Entertainment

Games: HBO's 8-Bit Christmas will hit 40-something NES lovers right in the feels

 Neil Patrick Harris stars in 8-Bit Christmas
 Neil Patrick Harris stars in 8-Bit Christmas  Neil Patrick Harris stars in 8-Bit Christmas

8-Bit Christmas (HBO)

FOR every Home Alone, there's a Jingle All the Way, and while the latest attempt to bottle festive cheer won't enter the pantheon of Christmas classics, HBO's 8-Bit Christmas is perfect for fortysomething gamers jonesing for a fix of 80s nostalgia.

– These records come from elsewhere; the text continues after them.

/-- Slot record (Table 13-7), with `left` milliseconds of its window and its key wrapped. -/
def slotBytes (s : SliceId) (ch : ChIx) (an : An) (x : Slot) (left : Nat) (wrapped : Bytes) : Bytes :=
  padTo 96 (leBytes 1 s.val ++ leBytes 1 (an.val + 4 * slotStateNum x.state) ++ leBytes 2 ch.val ++
    leBytes 12 x.salt.toNat ++ w4 x.ssci ++ leBytes 8 x.pn ++ leBytes 8 x.floor ++
    w4 (word [(Fld.saeSaData_KEY_SRC, b2n x.keySrc), (Fld.saeSaData_NODE, x.node)]) ++ leBytes 4 left ++ wrapped)

/-- Rule record (Table 13-6). -/
def ruleRec (s : SliceId) (d : Side) (ix : Nat) (r : RuleEnt) : Bytes :=
  recOf 160 s (sideNum d) ix (ruleBits r ++
    [word [(Fld.clsRdata_VALID, 1), (Fld.clsRdata_ADD_DONE, b2n r.addDone), (Fld.clsRdata_PRIO, r.prio.toNat)],
     r.act, BitVec.ofNat 32 r.chan.val])

/-- A slot's record in a capsule, its key wrapped under `ck`. -/
def slotRec (st : State) (ck : Bytes) (p : SliceId × ChIx × An) : Bytes :=
  let x := slotOf st p.1 p.2.1 p.2.2
  let now := ((inst st (chOf st p.1 p.2.1).inst).restoredAt).getD (elNs st)
  let left := match x.due with | some d => (d - now) / 1000000 | none => 0
  slotBytes p.1 p.2.1 p.2.2 x left (keyWrap ck (padTo 32 x.key))

def ctrRecs (m : NMap Ctr) (base n : Nat) : List Bytes := (List.range n).map (fun j => leBytes 8 (ctrVal m (base + j)).toNat)

/-- COUNTERS: channels in the order of CHANNELS, then slots in the order of SLOTS (log entry 16). -/
def capCounters (st : State) (i : InstId) : List Bytes :=
  slices4.flatMap (fun s => (instChans st s i).flatMap (fun c =>
    ctrRecs (sl st s).chCtr (16 * c.1.val) (if c.2.dirRx then 13 else 7))) ++
  (carriedSlots st i).flatMap (fun p =>
    ctrRecs (sl st p.1).slotCtr (8 * (4 * p.2.1.val + p.2.2.val)) (if (chOf st p.1 p.2.1).dirRx then 5 else 2))

/-- The records of each type, in the order of Table 13-6. -/
def capRecs (st : State) (i : InstId) (ck : Bytes) : List (Nat × List Bytes) :=
  [(1, capSummary st i),
   (2, (instNodes st i).map nodeRec),
   (3, slices4.flatMap (fun s => (instChans st s i).map (fun c => recOf 48 s 0 c.1.val (chImage c.2)))),
   (4, (carriedSlots st i).map (slotRec st ck)),
   (5, slices4.flatMap (fun s => sides.flatMap (fun d =>
      ((ruleTbl st s d).filter (fun p => ruleInst p.2 == i.val && !p.2.retired)).map (fun p =>
        ruleRec s d p.1 p.2)))),
   (6, slices4.flatMap (fun s => ((sl st s).mac.filter (fun p => p.2.key.inst == i)).map (fun p =>
      recOf 32 s 0 0 ((macImage p.2).take 5)))),
   (7, slices4.flatMap (fun s => ((sl st s).lpm.filter (fun p => p.2.inst == i)).map (fun p =>
      recOf 32 s 0 0 ((lpmImage p.2).take 6)))),
   (8, slices4.flatMap (fun s => (instRcps st s i).map (fun (p : Fin 16) => recOf 8 s p.val 0 [rdA st (Reg.clsRcp s p)]))),
   (9, capCounters st i)]

/-- Cut a list into pieces of `n`. -/
def pieces {α : Type} (n : Nat) : Nat → List α → List (List α)
  | 0, _ => []
  | _ + 1, [] => []
  | f + 1, l => l.take n :: pieces n f (l.drop n)

/-- Sections: type, records, body of at most 1 MiB (R528). -/
def capSections (rs : List (Nat × List Bytes)) : List (Nat × Nat × Bytes) :=
  rs.flatMap (fun p => (pieces (1048576 / recSize p.1) p.2.length p.2).map (fun g => (p.1, g.length, g.flatten))) ++
  [(10, 0, [])]

/-- Section header. -/
def secHead (t n len : Nat) : Bytes := leBytes 2 t ++ leBytes 4 n ++ leBytes 4 len ++ List.replicate 6 0
def capNonce (q : Nat) : Bytes := [0, 0, 0, 0] ++ beBytes 8 q

/-- Capsule length. -/
def capLen (secs : List (Nat × Nat × Bytes)) : Nat := 128 + sumOf (fun x => 32 + x.2.2.length) secs

/-- Header bytes 0-111 (Table 13-5). -/
def capHead (st : State) (i : InstId) (node : Nat) (kcv id : Bytes) (secs : List (Nat × Nat × Bytes)) : Bytes :=
  padTo 112 ([0x5A, 0x43, 0x41, 0x50] ++ leBytes 2 1 ++ leBytes 2 128 ++ leBytes 8 (capLen secs) ++ w4 (devid st) ++
    leBytes 2 (spn st).toNat ++ leBytes 2 secs.length ++ leBytes 1 i.val ++ [0, 0, 0] ++ leBytes 4 node ++ padTo 4 kcv ++
    w4 (nowNs st) ++ padTo 32 id)

/-- A section sealed under `ck` (R527). -/
def capSeal (ck head : Bytes) (q : Nat) (x : Nat × Nat × Bytes) : Bytes :=
  let sh := secHead x.1 x.2.1 x.2.2.length
  let r := gcmSeal ck (capNonce q) (head ++ sh) x.2.2
  sh ++ r.1 ++ r.2

/-- The capsule key (R527). -/
def capKey (n : Node) (id : Bytes) : Bytes := kdf n.key id (n.depth.val + 1)

/-- The whole capsule. -/
def capsuleBytes (st : State) (i : InstId) (node : Nat) (n : Node) (id : Bytes) : Bytes :=
  let ck := capKey n id
  let secs := capSections (capRecs st i ck)
  let head := capHead st i node n.kcv id secs
  head ++ (gcmSeal ck (capNonce 0) head []).2 ++ (secs.zipIdx.map (fun p => capSeal ck head (p.2 + 1) p.1)).flatten

/-! Checking a capsule (R524). A failure is a result code and the section that failed. -/

/-- A section as read: type, records, section header, ciphertext, tag. -/
structure CapSec where
  type : Nat
  count : Nat
  head : Bytes
  ct : Bytes
  tag : Bytes
  deriving DecidableEq, Repr

/-- Read `n` sections numbered from `q` on; FORMAT names the first whose header is wrong. -/
def capRead (q last : Nat) : Nat → Bytes → Except (Nat × Nat) (List CapSec)
  | 0, bs => if bs.isEmpty then .ok [] else .error (10, 0)
  | n + 1, bs =>
    let h := sub bs 0 16
    let t := leVal (sub h 0 2)
    let c := leVal (sub h 2 4)
    let len := leVal (sub h 6 4)
    if bs.length < 32 + len ∨ 1048576 < len ∨ t < 1 ∨ 10 < t ∨ t < last ∨ len ≠ c * recSize t ∨ (t = 10 ↔ n ≠ 0) then
      .error (10, q)
    else
      match capRead (q + 1) t n (bs.drop (32 + len)) with
      | .error e => .error e
      | .ok ss => .ok ({ type := t, count := c, head := h, ct := sub bs 16 len, tag := sub bs (16 + len) 16 } :: ss)

/-- FORMAT (R524 step 1); every capsule has at least the section that closes it. -/
def capFormat (limit : Nat) (bs : Bytes) : Except (Nat × Nat) (List CapSec) :=
  let total := leVal (sub bs 8 8)
  if bs.length < 128 ∨ sub bs 0 4 ≠ [0x5A, 0x43, 0x41, 0x50] ∨ leVal (sub bs 4 2) ≠ 1 ∨ leVal (sub bs 6 2) ≠ 128 ∨
      leVal (sub bs 22 2) = 0 ∨ bs.length < total ∨ total < 128 ∨ limit < total then
    .error (10, 0)
  else capRead 1 0 (leVal (sub bs 22 2)) (sub bs 128 (total - 128))

/-- AUTH (step 3): open every section; its records with section number and type. -/
def capOpen (ck head : Bytes) : Nat → List CapSec → Except (Nat × Nat) (List (Nat × Nat × Bytes))
  | _, [] => .ok []
  | q, s :: ss =>
    match gcmOpen ck (capNonce q) (head ++ s.head) s.ct s.tag with
    | none => .error (11, q)
    | some body =>
      match capOpen ck head (q + 1) ss with
      | .error e => .error e
      | .ok rs => .ok ((pieces (recSize s.type) s.count body).map (fun r => (q, s.type, r)) ++ rs)

/-- Whether a slice named in a record exists and is powered. -/
def recSliceOk (st : State) (r : Bytes) : Bool :=
  if h : recSlice r < 4 then sliceOn st ⟨recSlice r, h⟩ && st.img.content.slices[recSlice r].enabled else false

/-- MISMATCH for a node: its index holds the same node, or is free and the parent is there (step 4). -/
def nodeFits (st : State) (before : List (Nat × Nat × Bytes)) (r : Bytes) : Bool :=
  let n := leVal (sub r 0 4)
  let par := leVal (sub r 4 4)
  let w := BitVec.ofNat 32 (leVal (sub r 8 4))
  match node? st n with
  | some m => m.parent == par && m.mordant == sub r 16 32 && m.type.val == getF w ⟨28, 26⟩ && m.kcv == sub r 12 4
  | none => decide (n < nodeCount st) && !bitW w 30 &&
      ((node? st par).isSome || before.any (fun b => b.2.1 == 2 && leVal (sub b.2.2 0 4) == par))

/-- MISMATCH for one record. -/
def recFits (st : State) (all : List (Nat × Nat × Bytes)) (p : Nat × Nat × Bytes) : Bool :=
  let r := p.2.2
  match p.2.1 with
  | 2 => nodeFits st all r
  | 9 => true
  | 10 => true
  | 3 => recSliceOk st r && decide (recIx r < 16384) && !(chOf st (Fin.ofNat 4 (recSlice r)) (Fin.ofNat 16384 (recIx r))).valid
  | 4 => recSliceOk st r
  | 5 => recSliceOk st r && decide (recIx r < 8192) &&
      !(ruleTbl st (Fin.ofNat 4 (recSlice r)) (sideOfBit ((byteAt r 1).toNat % 2))).has (recIx r)
  | _ => recSliceOk st r

/-- QUOTA (step 5): the shares of `t` cover the use of a slice. -/
def summaryFits (st : State) (t : InstId) (r : Bytes) : Bool :=
  let sh := (inst st t).shares[(Fin.ofNat 4 (recSlice r) : Fin 4)]
  let u (i : Nat) : Nat := recWord r i
  decide (u 0 ≤ sh.channels) && decide (u 1 ≤ sh.assocs) && decide (u 2 ≤ sh.rules) && decide (u 3 ≤ sh.rules) &&
  decide (u 4 ≤ sh.cells) && decide (u 5 ≤ (inst st t).calendar)

/-- The channel of a CHANNELS record, as instance `t` will hold it (R525). -/
def restoredCh (st : State) (t : InstId) (r : Bytes) : ChRec :=
  let ws := (List.range 8).map (fun i => BitVec.ofNat 32 (recWord r i))
  let w (i : Nat) : Word := ws.getD i 0
  { chOfImage st ws {} with
    inst := t, sci := (w 3).setWidth 64 <<< 32 ||| (w 2).setWidth 64
    encAn := if getF (w 0) Fld.saeChData_ENC_VALID = 1 then some (Fin.ofNat 4 (getF (w 0) Fld.saeChData_ENC_AN)) else none
    preErr := bitW (w 5) 17 }

/-- The channel record of a slot's channel in the capsule. -/
def chanRec (recs : List (Nat × Nat × Bytes)) (s ch : Nat) : Option Bytes :=
  (recs.find? (fun p => p.2.1 == 3 && recSlice p.2.2 == s && recIx p.2.2 == ch)).map (fun p => p.2.2)

/-- The slot of a SLOTS record before its start is known; none: its key does not unwrap or its channel is missing. -/
def restoredSlot (st : State) (t : InstId) (ck : Bytes) (recs : List (Nat × Nat × Bytes)) (r : Bytes) :
    Option (SliceId × ChIx × An × ChRec × Bytes × Slot) :=
  match chanRec recs (recSlice r) (recIx r), keyUnwrap ck (sub r 44 40) with
  | some cr, some key =>
    let c := restoredCh st t cr
    let b := (byteAt r 1).toNat
    let state := slotStateOf (b / 4 % 8)
    let src := leVal (sub r 36 4)
    let left := leVal (sub r 40 4)
    let x := loadedSlot c.suite key (BitVec.ofNat 96 (leVal (sub r 4 12))) (BitVec.ofNat 32 (leVal (sub r 16 4)))
      (leVal (sub r 20 8)) 0 (src.testBit 31) false (src % 2 ^ 17)
    some (Fin.ofNat 4 (recSlice r), Fin.ofNat 16384 (recIx r), Fin.ofNat 4 b, c, key,
      { x with state := state
               due := if state = .retiring ∨ state = .guard then some (elNs st + 1000000 * left) else none })
  | _, _ => none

Adapted from his 2013 novel, Kevin Jakubowski's tale of a middle-aged dad (Neil Patrick Harris) and the Christmas-addled memories of his youth whisks audiences back to a time when Nintendo was king. Like The Goldbergs, "it was 1980-something". In this case, 1987, when all every 11-year-old wanted under the tree was an NES.

The dates check out: all of 11 years then myself, I equally pined for Nintendo's grey box from Portadown's Toymaster (a shop, not some mythical beast). Flashback!

Eleven-year-old Jake lives in the Chicago 'burbs with Mom, Dad and little sister Annie, and since only the rich kid in town has Nintendo's newest, Jake and his rogue's gallery of pals engage in all manner of high school hi-jinx to get their hands on one.

It's mercifully not just an extended ad for Nintendo, with a major scene showcasing the crappiness of the company's ill-fated Power Glove – a motion-sensing mitten unreleased on these shores. Thanks to a benevolent aunt who'd demobbed to Winnipeg, I actually managed to get my hands on (in?) a Power Glove, not realising it wasn't compatible with our tellies. So mine was only marginally less useless than had it actually worked.

Channelling major John Hughes vibes, 8-Bit Christmas is a slice of teen Americana that turns out just the right side of sweet, with a final five minutes that shoehorns in the obligatory 'message'. Anyone who's seen 1983's A Christmas Story – not so popular on these shores but well worth searching out – will recognise the beats.

Both films dive into ghosts of Christmases 30 years past, with 8-Bit Christmas simply swapping out Ralphie's BB gun for an NES. The selling point, of course, is its barrage of 80s toy references, perfect for every kid who braved the checkpoints to queue at Leisure World back in the day.

Anachronisms are rife – its world still has the Cabbage Patch Dolls craze, which had long since turned to mulch by the late 80s – though such anachronisms are perhaps explained by Jake's memory fog.

With the upcoming Super Mario Bros movie, starring Chris Pratt as Mario and Seth Rogen as Donkey Kong, 8-Bit Christmas is a primer for the upcoming Nintendo cinematic universe. And while those of a certain vintage will call it out as "just A Christmas Story for Gen-X, man", it's certainly a cut above the Aryan Hallmark movies that clutter Channel 5's schedules, where white, straight, middle-class folk find love and business success.

A festive nostalgia blast for my generation, it proves the clamour for Nintendo's NES was very similar on the other side of the pond.

:: 8-Bit Christmas is available to stream from December 4 via Sky and Now Cinema.